---------- ENTRIES SHOWN ----------
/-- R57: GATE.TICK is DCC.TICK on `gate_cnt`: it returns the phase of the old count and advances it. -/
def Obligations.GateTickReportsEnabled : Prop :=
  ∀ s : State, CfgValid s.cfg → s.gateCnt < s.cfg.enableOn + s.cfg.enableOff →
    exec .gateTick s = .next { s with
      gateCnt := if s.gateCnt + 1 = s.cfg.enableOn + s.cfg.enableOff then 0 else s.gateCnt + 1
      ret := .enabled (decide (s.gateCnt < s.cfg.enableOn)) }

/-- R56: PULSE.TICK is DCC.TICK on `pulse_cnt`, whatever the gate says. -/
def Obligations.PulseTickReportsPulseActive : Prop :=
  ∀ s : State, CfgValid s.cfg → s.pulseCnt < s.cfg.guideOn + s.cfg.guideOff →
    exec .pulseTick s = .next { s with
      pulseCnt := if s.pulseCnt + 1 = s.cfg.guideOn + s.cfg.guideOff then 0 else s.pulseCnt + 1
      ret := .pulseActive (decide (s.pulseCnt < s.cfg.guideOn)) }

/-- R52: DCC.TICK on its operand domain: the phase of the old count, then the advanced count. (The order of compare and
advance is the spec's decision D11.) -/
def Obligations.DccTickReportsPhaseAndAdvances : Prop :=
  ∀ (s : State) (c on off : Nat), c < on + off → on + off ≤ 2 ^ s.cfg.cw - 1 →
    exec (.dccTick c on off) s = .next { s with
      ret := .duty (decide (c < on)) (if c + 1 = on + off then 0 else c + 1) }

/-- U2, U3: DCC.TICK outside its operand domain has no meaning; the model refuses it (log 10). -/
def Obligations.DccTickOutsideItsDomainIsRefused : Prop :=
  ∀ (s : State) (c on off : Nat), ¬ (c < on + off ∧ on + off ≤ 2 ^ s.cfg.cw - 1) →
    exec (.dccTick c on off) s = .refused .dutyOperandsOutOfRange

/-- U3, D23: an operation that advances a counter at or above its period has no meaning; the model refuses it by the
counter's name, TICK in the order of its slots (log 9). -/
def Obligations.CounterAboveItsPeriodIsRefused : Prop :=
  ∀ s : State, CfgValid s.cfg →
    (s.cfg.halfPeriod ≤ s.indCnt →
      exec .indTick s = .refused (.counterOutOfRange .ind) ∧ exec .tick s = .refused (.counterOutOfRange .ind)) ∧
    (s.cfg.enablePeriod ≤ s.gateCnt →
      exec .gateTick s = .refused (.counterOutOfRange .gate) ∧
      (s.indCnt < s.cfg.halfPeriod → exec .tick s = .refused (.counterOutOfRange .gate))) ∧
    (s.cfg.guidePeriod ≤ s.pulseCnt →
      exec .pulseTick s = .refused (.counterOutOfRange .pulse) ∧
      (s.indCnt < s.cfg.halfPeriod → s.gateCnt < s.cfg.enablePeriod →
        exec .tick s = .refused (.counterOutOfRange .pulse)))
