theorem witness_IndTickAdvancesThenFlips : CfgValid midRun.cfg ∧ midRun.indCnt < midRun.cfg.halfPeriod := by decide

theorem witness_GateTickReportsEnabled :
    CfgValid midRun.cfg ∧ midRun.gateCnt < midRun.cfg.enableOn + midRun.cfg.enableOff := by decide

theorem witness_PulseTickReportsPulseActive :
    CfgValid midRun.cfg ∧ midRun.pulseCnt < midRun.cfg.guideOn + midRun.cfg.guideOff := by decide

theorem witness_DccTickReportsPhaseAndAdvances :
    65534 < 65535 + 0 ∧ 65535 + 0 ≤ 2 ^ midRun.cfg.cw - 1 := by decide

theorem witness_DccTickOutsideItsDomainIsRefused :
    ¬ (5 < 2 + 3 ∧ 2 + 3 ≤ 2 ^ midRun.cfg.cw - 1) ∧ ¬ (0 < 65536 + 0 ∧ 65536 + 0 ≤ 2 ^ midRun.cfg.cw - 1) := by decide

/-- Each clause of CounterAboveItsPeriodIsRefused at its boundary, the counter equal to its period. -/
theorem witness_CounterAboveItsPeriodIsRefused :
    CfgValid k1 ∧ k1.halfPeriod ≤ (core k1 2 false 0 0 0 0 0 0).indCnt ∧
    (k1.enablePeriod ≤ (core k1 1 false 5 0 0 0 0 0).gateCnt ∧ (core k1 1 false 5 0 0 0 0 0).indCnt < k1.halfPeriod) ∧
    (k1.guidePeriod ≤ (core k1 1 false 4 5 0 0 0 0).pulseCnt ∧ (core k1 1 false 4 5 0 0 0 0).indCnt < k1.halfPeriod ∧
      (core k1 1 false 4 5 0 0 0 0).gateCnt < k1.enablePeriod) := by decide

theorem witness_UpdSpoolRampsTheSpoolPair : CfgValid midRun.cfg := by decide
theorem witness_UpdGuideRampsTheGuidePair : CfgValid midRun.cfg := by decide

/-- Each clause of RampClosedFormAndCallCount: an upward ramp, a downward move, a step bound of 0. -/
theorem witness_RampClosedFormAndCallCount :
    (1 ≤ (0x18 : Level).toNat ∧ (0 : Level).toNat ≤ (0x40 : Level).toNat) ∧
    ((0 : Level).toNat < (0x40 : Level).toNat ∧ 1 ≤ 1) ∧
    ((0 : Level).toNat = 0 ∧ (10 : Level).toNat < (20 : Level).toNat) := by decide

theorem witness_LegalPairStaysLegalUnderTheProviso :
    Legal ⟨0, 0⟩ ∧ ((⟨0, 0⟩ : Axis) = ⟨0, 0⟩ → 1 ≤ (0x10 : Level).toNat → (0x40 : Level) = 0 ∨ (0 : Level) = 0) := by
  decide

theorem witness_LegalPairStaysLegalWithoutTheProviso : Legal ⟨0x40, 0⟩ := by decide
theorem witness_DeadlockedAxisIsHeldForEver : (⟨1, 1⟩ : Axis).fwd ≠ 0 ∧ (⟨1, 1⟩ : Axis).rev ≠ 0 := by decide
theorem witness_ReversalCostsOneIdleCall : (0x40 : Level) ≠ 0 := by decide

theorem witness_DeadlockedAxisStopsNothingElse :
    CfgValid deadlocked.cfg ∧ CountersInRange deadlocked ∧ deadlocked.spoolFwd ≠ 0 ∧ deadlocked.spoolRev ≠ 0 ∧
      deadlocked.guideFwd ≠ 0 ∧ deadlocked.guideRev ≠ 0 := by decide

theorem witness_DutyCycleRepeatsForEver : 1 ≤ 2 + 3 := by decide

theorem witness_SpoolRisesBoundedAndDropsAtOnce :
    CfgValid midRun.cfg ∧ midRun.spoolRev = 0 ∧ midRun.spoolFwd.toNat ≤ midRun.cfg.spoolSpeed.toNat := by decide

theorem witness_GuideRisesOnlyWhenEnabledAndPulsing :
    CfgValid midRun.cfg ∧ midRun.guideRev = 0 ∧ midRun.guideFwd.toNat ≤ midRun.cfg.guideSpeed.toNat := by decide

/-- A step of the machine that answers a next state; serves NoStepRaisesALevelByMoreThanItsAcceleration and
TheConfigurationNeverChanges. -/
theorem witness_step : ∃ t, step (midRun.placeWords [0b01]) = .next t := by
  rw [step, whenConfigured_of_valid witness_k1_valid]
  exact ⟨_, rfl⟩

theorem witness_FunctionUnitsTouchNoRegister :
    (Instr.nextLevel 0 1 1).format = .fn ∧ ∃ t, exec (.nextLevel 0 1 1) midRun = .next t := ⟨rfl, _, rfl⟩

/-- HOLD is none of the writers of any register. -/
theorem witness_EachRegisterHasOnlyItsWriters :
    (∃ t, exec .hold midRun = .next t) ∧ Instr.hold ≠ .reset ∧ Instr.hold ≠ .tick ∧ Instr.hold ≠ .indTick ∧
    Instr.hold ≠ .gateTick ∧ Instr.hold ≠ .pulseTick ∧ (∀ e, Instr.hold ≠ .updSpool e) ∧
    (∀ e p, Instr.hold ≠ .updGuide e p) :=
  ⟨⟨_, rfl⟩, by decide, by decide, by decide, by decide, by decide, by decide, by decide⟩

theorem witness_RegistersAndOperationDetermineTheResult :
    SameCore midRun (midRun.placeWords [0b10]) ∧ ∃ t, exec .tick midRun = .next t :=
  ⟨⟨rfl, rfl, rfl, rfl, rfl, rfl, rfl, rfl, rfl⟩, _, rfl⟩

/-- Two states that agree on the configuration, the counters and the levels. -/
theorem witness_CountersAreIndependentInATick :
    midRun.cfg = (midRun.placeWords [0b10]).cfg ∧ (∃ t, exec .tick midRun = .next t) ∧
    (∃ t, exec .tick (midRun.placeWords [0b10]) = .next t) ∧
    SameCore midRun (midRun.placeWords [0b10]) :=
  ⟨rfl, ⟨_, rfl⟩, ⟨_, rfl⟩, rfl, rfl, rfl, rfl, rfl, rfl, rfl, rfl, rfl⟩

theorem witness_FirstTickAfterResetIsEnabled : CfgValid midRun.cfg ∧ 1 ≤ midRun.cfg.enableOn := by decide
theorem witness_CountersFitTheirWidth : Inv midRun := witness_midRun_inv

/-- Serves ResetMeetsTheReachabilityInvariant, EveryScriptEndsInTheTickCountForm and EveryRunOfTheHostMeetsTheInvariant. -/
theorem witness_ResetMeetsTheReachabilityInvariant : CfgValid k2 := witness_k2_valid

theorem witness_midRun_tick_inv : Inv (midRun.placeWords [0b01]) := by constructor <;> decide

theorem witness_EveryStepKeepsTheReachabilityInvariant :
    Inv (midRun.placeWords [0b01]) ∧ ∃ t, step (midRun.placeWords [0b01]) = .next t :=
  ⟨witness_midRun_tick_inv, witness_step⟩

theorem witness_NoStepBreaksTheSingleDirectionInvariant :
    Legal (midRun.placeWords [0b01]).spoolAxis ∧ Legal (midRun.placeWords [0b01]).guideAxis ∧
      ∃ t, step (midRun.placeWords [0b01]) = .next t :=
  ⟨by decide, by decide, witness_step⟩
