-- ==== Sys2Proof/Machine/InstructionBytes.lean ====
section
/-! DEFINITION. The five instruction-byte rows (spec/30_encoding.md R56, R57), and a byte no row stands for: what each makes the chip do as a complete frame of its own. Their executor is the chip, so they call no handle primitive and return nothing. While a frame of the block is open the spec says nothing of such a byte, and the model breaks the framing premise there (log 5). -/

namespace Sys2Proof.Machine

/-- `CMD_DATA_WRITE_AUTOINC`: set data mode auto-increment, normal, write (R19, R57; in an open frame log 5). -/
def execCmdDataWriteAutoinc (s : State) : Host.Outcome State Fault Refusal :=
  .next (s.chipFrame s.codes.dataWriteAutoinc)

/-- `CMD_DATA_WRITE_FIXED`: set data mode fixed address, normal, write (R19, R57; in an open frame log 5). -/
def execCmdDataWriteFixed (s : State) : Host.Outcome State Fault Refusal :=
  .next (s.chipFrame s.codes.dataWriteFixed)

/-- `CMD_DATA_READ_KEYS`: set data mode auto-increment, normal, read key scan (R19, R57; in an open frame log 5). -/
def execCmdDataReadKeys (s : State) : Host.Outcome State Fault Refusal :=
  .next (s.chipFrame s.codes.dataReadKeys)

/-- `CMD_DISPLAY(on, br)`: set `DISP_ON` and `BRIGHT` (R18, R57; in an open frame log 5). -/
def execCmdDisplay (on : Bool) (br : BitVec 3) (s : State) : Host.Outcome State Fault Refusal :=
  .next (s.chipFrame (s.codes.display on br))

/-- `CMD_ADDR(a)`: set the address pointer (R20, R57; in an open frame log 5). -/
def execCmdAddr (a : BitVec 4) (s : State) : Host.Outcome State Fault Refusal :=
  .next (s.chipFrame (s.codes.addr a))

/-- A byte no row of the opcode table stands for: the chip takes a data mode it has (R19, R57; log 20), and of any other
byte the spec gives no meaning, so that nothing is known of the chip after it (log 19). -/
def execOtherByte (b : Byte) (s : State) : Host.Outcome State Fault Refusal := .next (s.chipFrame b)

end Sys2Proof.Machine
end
----------
ACTION ITEM. In the entries above, please find the line with "any register. -/" and the line with "(∀ e p, Instr.hold", then write out exactly those two lines and every line between them, and nothing more.

WRITTEN REPLY.
/-- HOLD is none of the writers of any register. -/
theorem witness_EachRegisterHasOnlyItsWriters :
    (∃ t, exec .hold midRun = .next t) ∧ Instr.hold ≠ .reset ∧ Instr.hold ≠ .tick ∧ Instr.hold ≠ .indTick ∧
    Instr.hold ≠ .gateTick ∧ Instr.hold ≠ .pulseTick ∧ (∀ e, Instr.hold ≠ .updSpool e) ∧
    (∀ e p, Instr.hold ≠ .updGuide e p) :=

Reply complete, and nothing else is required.